I attempted to run two arrays in parallel with the buyer name and there total volume in another array.
my method in general flawed as i am getting wrong results, how can I solve this problem.
Thanks
ntransactions = the number of transactions in the array
string* Analyser::topFiveBuyers()
{
//set size and add buyer names for comparison.
const int sSize = 5;
string *calcString = new string[sSize];
calcString[0] = tArray[0].buyerName;
calcString[1] = tArray[1].buyerName;
calcString[2] = tArray[2].buyerName;
calcString[3] = tArray[3].buyerName;
calcString[4] = tArray[4].buyerName;
int calcTotal[sSize] = {INT_MIN, INT_MIN, INT_MIN, INT_MIN, INT_MIN};
//checks transactions
for (int i = 0; i<nTransactions; i++)
{
//compares with arrays
for(int j =0; j<sSize; j++)
{
//checks if the same buyer and then increase his total
if(tArray[i].buyerName == calcString[j])
{
calcTotal[j] += tArray[i].numShares;
break;
}
//checks if shares is great then current total then replaces
if(tArray[i].numShares > calcTotal[j])
{
calcTotal[j] = tArray[i].numShares;
calcString[j] = tArray[i].buyerName;
break;
}
}
}
return calcString;
}
Assuming you're allowed to, I'd start by accumulating the values into an std::map:
std::map<std::string, int> totals;
for (int i=0; i<ntransactions; i++)
totals[tarray[i].buyername] += tarray[i].numshares;
This will add up the total number of shares for each buyer. Then you want to copy that data to an std::vector, and get the top 5 by number of shares. For the moment, I'm going to assume your struct (with buyername and numshares as members) is named transaction.

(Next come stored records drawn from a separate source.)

theorem rtEffect_keeps {a0 : Eng} {a1 : Rt} (h : Keeps s0 s) :
        Keeps s0 (rtEffect a0 a1 s) := by
  unfold rtEffect
  repeat' first
    | with_reducible assumption | (extract_lets +onlyGivenNames t; clear_value t) | with_reducible apply Keeps.ite
    | with_reducible refine Keeps.foldl (fun t x ht => ?_) _ ?_ | with_reducible apply setXof_keeps
    | with_reducible apply spPut_keeps | with_reducible apply storeMany_keeps | with_reducible apply mmRow_keeps
    | with_reducible apply vecRow_keeps | with_reducible apply cvtRow_keeps | with_reducible apply slotRead_keeps
    | with_reducible apply slotWrite_keeps | with_reducible apply clearFlag_keeps
    | with_reducible apply lateFail_keeps | with_reducible apply storeCond_keeps | with_reducible split

theorem rtShift_keeps {a0 : Eng} {a1 : Rt} {a2 : Run} (h : Keeps s0 s) :
        Keeps s0 (rtShift a0 a1 a2 s) := by
  unfold rtShift
  repeat' first
    | with_reducible assumption | with_reducible apply updEng_keeps | with_reducible split

theorem vendorBegin_keeps {a0 : Eng} {a1 : Rt} (h : Keeps s0 s) :
        Keeps s0 (vendorBegin a0 a1 s) := by
  unfold vendorBegin
  repeat' first
    | with_reducible assumption | with_reducible apply Keeps.ite | with_reducible apply setBegun_keeps
    | with_reducible apply failIndex_keeps | with_reducible apply tick_keeps | with_reducible apply rtBegin_keeps
    | with_reducible split

theorem vendorStart_keeps {a0 : Eng} {a1 : Rt} (h : Keeps s0 s) :
        Keeps s0 (vendorStart a0 a1 s) := by
  unfold vendorStart
  repeat' first
    | with_reducible assumption | with_reducible apply Keeps.ite | with_reducible apply vendorBegin_keeps
    | with_reducible apply tick_keeps | with_reducible apply lookAhead_keeps | with_reducible split

theorem switchAway_keeps {a0 : Eng} (h : Keeps s0 s) :
        Keeps s0 (switchAway a0 s) := by
  unfold switchAway
  repeat' first
    | with_reducible assumption | with_reducible apply forget_keeps | with_reducible apply updEng_keeps

theorem boundary_keeps {a0 : Eng} {a1 : Option U64} {a2 : BitVec 48} (h : Keeps s0 s) :
        Keeps s0 (boundary a0 a1 a2 s) := by
  unfold boundary
  repeat' first
    | with_reducible assumption
    | (extract_lets +onlyGivenNames t; refine (fun (ht : Keeps s0 t) => ?_) ?_; clear_value t; on_goal 2 => subst t)
    | with_reducible apply Keeps.ite | with_reducible apply endIndex_keeps | with_reducible apply updEng_keeps
    | with_reducible apply switchAway_keeps | with_reducible split

theorem commitNow_keeps {a0 : Eng} (h : Keeps s0 s) :
        Keeps s0 (commitNow a0 s) := by
  unfold commitNow
  repeat' first
    | with_reducible assumption | with_reducible apply Keeps.ite | with_reducible apply takeCommit_keeps
    | with_reducible apply abandon_keeps | with_reducible split

theorem commitOpen_keeps {a0 : Eng} {a1 : Run} (h : Keeps s0 s) :
        KeepsO s0 (commitOpen a0 a1 s) := by
  unfold commitOpen
  repeat' first
    | with_reducible assumption | (extract_lets +onlyGivenNames t; clear_value t)
    | with_reducible apply KeepsO.next | with_reducible apply KeepsO.ite | with_reducible apply holdCycle_keeps
    | with_reducible apply tick_keeps | with_reducible apply commitNow_keeps | with_reducible apply badWord_keeps
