-- ==== Sys2Proof/Laws/KeepsPort.lean ====
section
/-! SUPPORT. Keeps of sequencing, the fabric ports, memory, ingest, the collectives, the host reads, the changes, the
registers and standing host errors. -/

namespace Sys2Proof.Laws

open Sys2Proof.Machine

variable {s0 s : State}

theorem nextWord_keeps {a0 : Eng} {a1 : Run} (h : Keeps s0 s) :
        KeepsO s0 (nextWord a0 a1 s) := by
  unfold nextWord
  repeat' first
    | with_reducible assumption | with_reducible apply KeepsO.next | with_reducible apply endWord_keeps

theorem branch_keeps {a0 : Nat} {a1 : Eng} {a2 : BitVec 12} {a3 : Regs → Bool} (h : Keeps s0 s) :
        KeepsO s0 (branch a0 a1 a2 a3 s) := by
  unfold branch
  repeat' first
    | with_reducible assumption | with_reducible apply KeepsO.next | with_reducible apply KeepsO.ite
    | with_reducible apply sequence_keeps | with_reducible apply endWord_keeps
    | with_reducible apply nextWord_keeps | (intro x; intros)

theorem execSeqBn_keeps {a0 : Eng} {a1 : BitVec 12} (h : Keeps s0 s) :
        KeepsO s0 (execSeqBn a0 a1 s) := by
  unfold execSeqBn
  repeat' first
    | with_reducible assumption | with_reducible apply branch_keeps

theorem execSeqBnz_keeps {a0 : Eng} {a1 : BitVec 12} (h : Keeps s0 s) :
        KeepsO s0 (execSeqBnz a0 a1 s) := by
  unfold execSeqBnz
  repeat' first
    | with_reducible assumption | with_reducible apply branch_keeps

theorem execSeqBz_keeps {a0 : Eng} {a1 : BitVec 12} (h : Keeps s0 s) :
        KeepsO s0 (execSeqBz a0 a1 s) := by
  unfold execSeqBz
  repeat' first
    | with_reducible assumption | with_reducible apply branch_keeps

theorem execSeqJump_keeps {a0 : Eng} {a1 : BitVec 12} (h : Keeps s0 s) :
        KeepsO s0 (execSeqJump a0 a1 s) := by
  unfold execSeqJump
  repeat' first
    | with_reducible assumption | with_reducible apply branch_keeps

theorem execSeqLoop_keeps {a0 : Eng} {a1 : BitVec 12} {a2 : Bool} (h : Keeps s0 s) :
        KeepsO s0 (execSeqLoop a0 a1 a2 s) := by
  unfold execSeqLoop
  repeat' first
    | with_reducible assumption
    | (extract_lets +onlyGivenNames t; refine (fun (ht : Keeps s0 t) => ?_) ?_; clear_value t; on_goal 2 => subst t)
    | (extract_lets +onlyGivenNames t; clear_value t) | with_reducible apply KeepsO.next
    | with_reducible apply Keeps.ite | with_reducible apply KeepsO.ite | with_reducible apply sequence_keeps
    | with_reducible apply updRun_keeps | with_reducible apply endWord_keeps | with_reducible apply nextWord_keeps
    | (intro x; intros)

theorem execSeqNext_keeps {a0 : Eng} {a1 : Ecc} (h : Keeps s0 s) :
        KeepsO s0 (execSeqNext a0 a1 s) := by
  unfold execSeqNext
  repeat' first
    | with_reducible assumption
    | (extract_lets +onlyGivenNames t; refine (fun (ht : ∀ x, Keeps s0 x → KeepsO s0 (t x)) => ?_) (fun x hx => ?_); clear_value t; on_goal 2 => subst t)
    | with_reducible apply ht | with_reducible apply KeepsO.next | with_reducible apply KeepsO.ite
    | with_reducible apply sequence_keeps | with_reducible apply nextWord_keeps
    | with_reducible refine KeepsS.elim (wordCheck_keeps ?_) ‹wordCheck _ _ _ = _› | (intro x; intros)
    | with_reducible split

theorem waitWord_keeps {a0 : Nat} {a1 : Eng} {a2 : BitVec 6} {a3 : Nat → Bool} {a4 : Run → Nat → State → Option State}
    (hf4 : ∀ x0 x1 x2, Keeps s0 x2 → KeepsS s0 (a4 x0 x1 x2)) (h : Keeps s0 s) :
    KeepsO s0 (waitWord a0 a1 a2 a3 a4 s) := by
  unfold waitWord
  extract_lets is
  with_reducible split
  · exact h
  · refine KeepsO.ite h ?_
    with_reducible split
    · rename_i e
      split at e
      · exact (hf4 _ _ _ h).elim e
      · cases e
    · exact sequence_keeps (fun _ _ _ ht => nextWord_keeps ht) h

theorem execWflag_keeps {a0 : Eng} {a1 : BitVec 6} {a2 : BitVec 16} (h : Keeps s0 s) :
        KeepsO s0 (execWflag a0 a1 a2 s) := by
  unfold execWflag
  repeat' first
    | with_reducible assumption | with_reducible apply KeepsS.some | with_reducible exact KeepsS.none
    | with_reducible apply waitWord_keeps | with_reducible apply failIndex_keeps | (intro x; intros)
    | with_reducible split

theorem execWload_keeps {a0 : Eng} (h : Keeps s0 s) :
        KeepsO s0 (execWload a0 s) := by
  unfold execWload
  repeat' first
    | with_reducible assumption | with_reducible apply sequence_keeps | with_reducible apply nextWord_keeps
    | (intro x; intros)

theorem slotFail_keeps {a0 : Eng} {a1 : Run} {a2 : Nat} (h : Keeps s0 s) :
        KeepsS s0 (slotFail a0 a1 a2 s) := by
  unfold slotFail
  repeat' first
    | with_reducible assumption | with_reducible apply KeepsS.some | with_reducible exact KeepsS.none
    | with_reducible apply KeepsS.ite | with_reducible apply failIndex_keeps
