/-- Settles O10: each supply event rebuilds the state whole, and the straps and the snapshot come last. -/
theorem powerCommandsComplete : Obligations.PowerCommandsComplete := by
  refine ⟨fun s st => ?aux, fun s => ?fall, fun s => ⟨_, rfl, rfl, rfl⟩, fun s n st h1 h2 h3 => ?cold,
    fun s => ⟨_, rfl, rfl, rfl, rfl, rfl⟩⟩
  case aux =>
    obtain ⟨hmode, hsrc, hdebug⟩ := sampleStraps_steady st (suppliedUp s)
    obtain ⟨a, b, c, n, h⟩ := sampleStraps_same st (suppliedUp s)
    refine ⟨_, execAuxPowerOn_eq s st, ?_⟩
    rw [h] at hmode hsrc hdebug ⊢
    exact ⟨rfl, rfl, rfl, rfl, rfl, rfl, rfl, rfl, rfl, rfl, rfl, rfl, rfl, rfl, hmode, hsrc, hdebug⟩
  case fall =>
    refine ⟨_, rfl, ?_⟩
    dsimp only
    split
    · next hb => exact ⟨rfl, rfl, rfl, rfl, rfl, rfl, fun _ => rfl, fun hn => absurd (hn.symm.trans hb) (by decide)⟩
    · next hb => exact ⟨rfl, rfl, rfl, rfl, rfl, rfl, fun hv => absurd hv hb, fun _ => rfl⟩
  case cold =>
    refine ⟨_, execColdReset_hit st h1 h2 h3, ?_⟩
    obtain ⟨l, hl, hok⟩ := writeRec_records .cold s
    obtain ⟨a, b, c, k, h⟩ := sampleStraps_same st (coldPins s)
    rw [h]
    exact ⟨rfl, rfl, rfl, rfl, rfl, rfl, rfl, rfl, rfl, rfl, _, l, hl, rfl, rfl, hok⟩

/-! ## Device resets -/

/-- What a trigger leaves, once it acts (R111 to R116). -/
theorem deviceReset_leaves (c : Loss) {s : State} (h1 : s.board.pwrgood = true) (h2 : s.boot ≠ .safe)
    (h3 : entering s = false) : AfterDeviceReset s (deviceReset c s) c (lossCode c) := by
  obtain ⟨k, ⟨m, p, e, g, hk⟩, hmem, h⟩ := deviceReset_same c s h1 h2 h3
  obtain ⟨l, hl, hok⟩ := writeRec_records c s
  rw [h]
  subst hk
  exact ⟨rfl, rfl, rfl, rfl, rfl, rfl, rfl, rfl, rfl, rfl, rfl, rfl, rfl, rfl, hmem, _, l, hl, lossRec_cause c s, hok⟩

/-- A low pulse of 1 µs and more on PERST of port 0 outside SAFE (R649). -/
theorem execPerst0Assert_hit {s : State} {n : Nat} (h1 : s.board.pwrgood = true) (h2 : s.boot ≠ .safe) (h3 : 1000 ≤ n) :
    execPerst0Assert n s = .next (updBoard (fun b => { b with perst0 := true }) (deviceReset .perst0 s)) := by
  have hseen : seen n 1000 s = true := by simp [seen, h3]
  have hpulse : afterPulse n 1000 s = s := if_neg (by simp; omega)
  simp [execPerst0Assert, hseen, hpulse, h1, h2]

/-- Settles O11: every trigger outside SAFE is the one device reset. -/
theorem deviceResetsComplete : Obligations.DeviceResetsComplete := by
  refine ⟨fun s h1 h2 h3 => ?triggers, fun s c hc => ?ends, fun s => ⟨_, rfl, rfl⟩⟩
  case triggers =>
    have leaves (c : Loss) : AfterDeviceReset s (deviceReset c s) c (lossCode c) := deviceReset_leaves c h1 h2 h3
    refine ⟨fun n hn => ⟨_, execPerst0Assert_hit h1 h2 hn, leaves .perst0, rfl⟩, ?hot, fun hl => ?loss, ?flr,
      fun hr ha hb => ?warm⟩
    case hot => exact ⟨_, by simp [exec, execHotReset, h2], leaves .hotReset⟩
    case loss => exact ⟨_, by simp [exec, execHostLinkLoss, linkLoss, hl, h2], leaves .linkLoss⟩
    case flr => exact ⟨_, by simp [exec, execPfFlr, h2], leaves .pf0Flr⟩
    case warm => exact ⟨_, by simp [exec, execWarmReset, warmReset, hr, ha, hb], leaves .warm⟩
  case ends => exact ⟨_, by simp [exec, execDeviceResetEnd, hc]; rfl, rfl, rfl, rfl, rfl, rfl⟩

end Sys2Proof.Proofs

/-! PROOFS. VI resets (R162 to R169). -/

namespace Sys2Proof.Proofs

open Sys2Proof.Machine Sys2Proof.Laws

/-! ## VI resets (R162 to R169) -/

/-- The VI itself, as the start of its reset leaves it (R163). -/
def resetStarted (x : ViSt) : ViSt :=
  { x with
    fetched := [], fetching := 0, misses := [], down := none, dbReading := false, mbReading := false, dbWatched := false,
    mbWatched := false, dbPolled := false, mbPolled := false, dbWake := false, mbWake := false, startDue := false,
    ingest := [], resetting := true }

/-- The last thing that the start of a VI reset does is to the VI. -/
theorem getVi_viResetStart (s : State) (v : Vi) : ∃ x, getVi (viResetStart s v) v = resetStarted x :=
  ⟨_, getVi_updVi_same v _⟩

theorem getPf_updPf_same (p : HPort) (f : Pf → Pf) (s : State) : getPf (updPf p f s) p = f (getPf s p) := by simp [getPf]
theorem getHp_updHp_same (p : HPort) (f : HostPort → HostPort) (s : State) : getHp (updHp p f s) p = f (getHp s p) := by
  simp [getHp]

/-- What a VI keeps over its reset: its up messages and the count of its enables (R164, R240). -/
def keptOver (x : ViSt) : ViSt := { upMsgs := x.upMsgs, lap := x.lap }

/-- The VI but for two counts, its registers and its function as at reset. -/
def viAsAtReset (v : Vi) (s : State) : State :=
  updFn v (fun _ => {}) (updVi v keptOver
    (viRegsReset v (closeFabricOf v (clearFlags v s))))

std::vector<transaction> top5;
std::copy(totals.begin(), totals.end(), std::back_inserter(top5));
std::nth_element(top5.begin(), top5.begin()+5, top5.end(), by_shares());
For this to work, you'll need a comparison functor named by_shares that looks something like:
struct by_shares {
bool operator()(transaction const &a, transaction const &b) {
return b.numshares < a.numshares;
}
};
Or, if you're using a compiler new enough to support it, you could use a lambda instead of an explicit functor for the comparison:
std::nth_element(totals.begin(), totals.end()-5, totals.end(),
[](transaction const &a, transaction const &b) {
return b.numshares < a.numshares;
});
Either way, after nth_element completes, your top 5 will be in the first 5 elements of the vector. I've reversed the normal comparison to do this, so it's basically working in descending order. Alternatively, you could use ascending order, but specify the spot 5 from the end of the collection instead of 5 from the beginning.
I should add that there are other ways to do this -- for example, a Boost bimap would do the job pretty nicely as well. Given that this sounds like homework, my guess is that a pre-packaged solution like bimap that handles virtually the entire job for you probably would't/won't be allowed (and even std::map may be prohibited for pretty much the same reason).
As you can have several times the same buyer, you must store a counter for all buyers, not only for 5 of them as there is no way to know that a buyer you remove from the top 5 should not be part of this top 5 (as more items could be linked to this buyer later in tArray).
I would suggest to use a stl map with key being buyer name and value the number of items. You fill it by iterating on tArray and sum all items bought by the same buyer.
Then you can iterate on the map and retrieve the 5 top buyers easily as you have only one entry per buyer.
When the outer loop start, the index i is zero, and the same for the inner loop. This means that the first condition checks tArray[0].buyerName == calcString[0] which is equal as you set it that way before the loops. This leads to calcTotal[0] is increased from -2147483648 and leaving the inner loop.
I'm not certain, but this doesn't seem like something one would want.